Minister of Development Planning
- In office 5 August 2020 – 28 September 2020
- President: Jeanine Áñez
- Preceded by: Carlos Melchor Díaz
- Succeeded by: Gonzalo Quiroga

President of the Santa Cruz Civic Committee
- In office 2007–2009
- Preceded by: Germán Antelo Vaca
- Succeeded by: Luis Nuñez Ribera

Personal details
- Born: Branko Goran Marinković Jovičević 21 August 1967 (age 58) Santa Cruz de la Sierra, Bolivia
- Spouse: Nicole Dauelsberg
- Children: 3
- Education: University of Texas at Dallas

= Branko Marinković =

Bolivian engineer and politician

Branko Goran Marinković Jovičević (born 21 August 1967) is a Bolivian electrochemical engineer, economist, businessman, and politician who served as the Minister of Development Planning and Minister of Economy and Public Finance during the interim presidency of Jeanine Áñez.

==Biography==
Branko Goran Marinković Jovičević was born on 21 August 1967 in Santa Cruz, Bolivia. He is the son of a Croatian father and Montenegrin mother who emigrated to Bolivia from Yugoslavia in 1954. Marinković also holds Croatian passport.

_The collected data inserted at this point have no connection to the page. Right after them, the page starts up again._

/-- Messages from other nodes (R46, R298, R387, R390, R391, R300): a farm message is bound to the frame that its arrival falls
in, strictly before T_c, and none is taken in replay; the completion of forwarded brine becomes the proxy's response, with
its record count or, of an urgent command, two free values beside the frame, and returns its landing space; forwarded brine
that arrives and passes its checks waits as a brine command of this device, one that fails a check leaves no command, and its
status and index go back to its source, and one for a proxy slot goes on to its home. Completion: FARM_REQ, FARM_REPLY,
BRINE_COMPLETION, FABRIC_BRINE_ARRIVAL. -/
def Obligations.FabricMessages : Prop :=
  (∀ (s : State) (port src : Nat) (body : List Byte) (t now : Nat) (frame : BitVec 32), port < 4 → src < 64 →
     now = max s.time.now t → frame = (if s.gridRuns = true ∧ s.frame.phase = .opened ∧
       now < s.frame.openTime + s.frame.conf.tc * ticksPerUs then s.frame.counter else s.frame.counter + 1) →
     (s.frame.devState ≠ 3 → ∃ s', exec (.farmReq port src body t) s = .next s' ∧
       s' = { s with
         time := s'.time,
         farming := { s.farming with inputs := s.farming.inputs ++ [{
           kind := 0, src := src, frame := frame, body := body, world := port, seq := now }] } } ∧ s'.time.now = now) ∧
     (s.frame.devState ≠ 3 → ∃ s', exec (.farmReply port body t) s = .next s' ∧
       s' = { s with
         time := s'.time,
         farming := { s.farming with inputs := s.farming.inputs ++ [{
           kind := 1, src := getU body 4 1, frame := frame, body := body, world := port, seq := now }] } } ∧
       s'.time.now = now) ∧
     (s.frame.devState = 3 → (∃ s', exec (.farmReq port src body t) s = .next s' ∧ { s' with time := s.time } = s) ∧
       ∃ s', exec (.farmReply port body t) s = .next s' ∧ { s' with time := s.time } = s)) ∧
  (∀ (s : State) (msg frame t : Nat),
     ((∀ c ∈ s.mbx.cmds, c.proxyMsg = some msg → c.response ≠ none) → ∀ status arg,
       ∃ s', exec (.brineCompletion msg status arg frame t) s = .next s' ∧ { s' with time := s.time } = s) ∧
     (∀ c n, s.mbx.cmds.find? (fun x => x.proxyMsg == some msg && x.response.isNone) = some c →
       s.cmd? c.fn c.slot = some c → n = c.recordList.elim (fun _ => 0) List.length → ∀ status arg,
       ∃ s', exec (.brineCompletion msg status arg frame t) s = .next s' ∧
         (status ≠ 0 → s'.reply? c.fn c.slot = some (refusal status arg)) ∧
         (status = 0 → c.opcode ≠ 0x0402 →
           s'.reply? c.fn c.slot = some { status := 0, arg := arg, payload := le 4 n ++ le 4 frame }) ∧
         (status = 0 → c.opcode = 0x0402 → ∃ p, s'.reply? c.fn c.slot = some { status := 0, arg := arg, payload := p } ∧
           p.length = 16 ∧ slice p 8 4 = le 4 frame ∧ allZero (slice p 13 3) = true) ∧
         (c.opcode ≠ 0x0402 → s'.free = s.free) ∧
         s'.worlds.landingUsed = s.worlds.landingUsed -
           (if c.opcode = 0x0401 ∨ c.opcode = 0x0402 then c.fetchBytes else 0) ∧
         s'.fabric.msgs = s.fabric.msgs.filter (fun m => !(m.same 1 msg)) ∧
         { s' with
           time := s.time, mbx := { s'.mbx with cmds := s.mbx.cmds },
           worlds := { s'.worlds with landingUsed := s.worlds.landingUsed },
           fabric := { s'.fabric with msgs := s.fabric.msgs }, free := s.free } = s)) ∧
  (∀ (s : State) (port src world seq : Nat) (urgent : Bool) (body : List Byte) (t : Nat) (c : Cmd), port < 4 → src < 64 →
     (s.frame.devState = 3 →
       ∃ s', exec (.fabricBrineArrival port src urgent world seq body t) s = .next s' ∧ { s' with time := s.time } = s) ∧
     (s.frame.devState ≠ 3 → s.mbx.cmds.length < 65536 → (∀ x ∈ s.mbx.cmds, x.fn = fabricFn → x.response = none) →
       s.allRouted → c = (s.at t).fabricCmd port src urgent world seq body →
       (c.world ≤ 3 → s.isProxy c.world = false → (s.wd c.world).loaded = true → ∀ rs, c.recordList = .inr rs → rs ≠ [] →
         (urgent = true → rs.length ≤ 16) →
         (∀ i < rs.length, recordBad urgent c.world (s.wd c.world) (rs.getD i []) = none) →
         (urgent = false → ∀ r ∈ rs, (recFrame r - c.frame).toInt ≤ 16) →
         ∃ s', exec (.fabricBrineArrival port src urgent world seq body t) s = .next s' ∧
           s'.mbx = { s.mbx with
             cmds := s.mbx.cmds ++ [{ c with
               stage := .waiting, frame := if urgent then c.frame else (rs.map recFrame).foldl laterOf c.frame }],
             nextOrder := s.mbx.nextOrder + 1 } ∧
           s.onlyFabric { s' with mbx := s.mbx }) ∧
       (∀ status arg, s.fabricRefuses urgent c status arg →
         ∃ s', exec (.fabricBrineArrival port src urgent world seq body t) s = .next s' ∧
           s'.mbx = { s.mbx with nextOrder := s.mbx.nextOrder + 1 } ∧
           (∀ p, s.portTo src = some p → p < 4 → s.fabric.ports.length = 4 →
             ∃ f, (f ∈ (s'.port p).tx ∨ f ∈ (s'.port p).unacked.map (·.flit)) ∧ f.dst = src ∧
               f.payload = le 4 seq ++ le 2 status ++ le 2 arg ++ le 4 s.frameNo) ∧
           s.onlyFabric { s' with mbx := s.mbx, det := s.det }) ∧
       (∀ e, c.world ≤ 3 → s.farming.shards.find? (fun e => e.home != s.fabric.nodeId && e.localWorld == c.world) = some e →
         s.reachable e.home = true → (s.fabric.census = 4 → (s.portTo e.home).isSome = true) →
         ∃ s', exec (.fabricBrineArrival port src urgent world seq body t) s = .next s' ∧
           s'.mbx = { s.mbx with
             cmds := s.mbx.cmds ++ [{ c with stage := .waiting, proxyMsg := some (s.fabric.nextId 1) }],
             nextOrder := s.mbx.nextOrder + 1 } ∧
           s.onlyFabric { s' with mbx := s.mbx, det := s.det })))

He studied electromechanical engineering and economics and finance at the University of Texas at Dallas in the United States. Marinković is important in the Oilseeds Industry in Bolivia since 2000 and is president of the Federation of Private Entrepreneurs since 2004 and vice chairman of Banco Económico.

He was elected President of the Santa Cruz Civic Committee in 2007.

Marinković was an opponent of President Evo Morales.

In the documentary, Who is Branko Marinković, which aired on Bolivian national television, Marinković was depicted as pro-Ustaše, although his father reportedly was as a member of the Partisans. In that same documentary, Marinković is shown as a citizen of Croatia.

In December 2010, Bolivia's prosecutor had filed charges against 39 people, including Marinković, for 2009 alleged plot aimed at killing Evo Morales and starting an armed rebellion. Marinković, and other leading opposition leaders argued that in no way were they are associated with the plot. Marinković was forced into exile in Brazil while fearing for his life. He claimed his innocence and has said the following: "The Bolivian government pursues me and forced me to live outside my beloved Bolivia, because in Bolivia my life would be threatened. I have no guarantees that I would be allowed a fair trial."

Following the 2019 Bolivian political crisis, Marinković returned to Bolivia.

On 5 August 2020, interim president Jeanine Áñez appointed him Minister of Development Planning. He was reassigned to the Ministry of Economics and Public Finance following the resignation of Óscar Ortiz. Marinković held this position from 28 September 2020 until 6 November 2020 when he resigned along with other members of the Áñez cabinet to facilitate the transfer of power to the newly elected President, Luis Arce.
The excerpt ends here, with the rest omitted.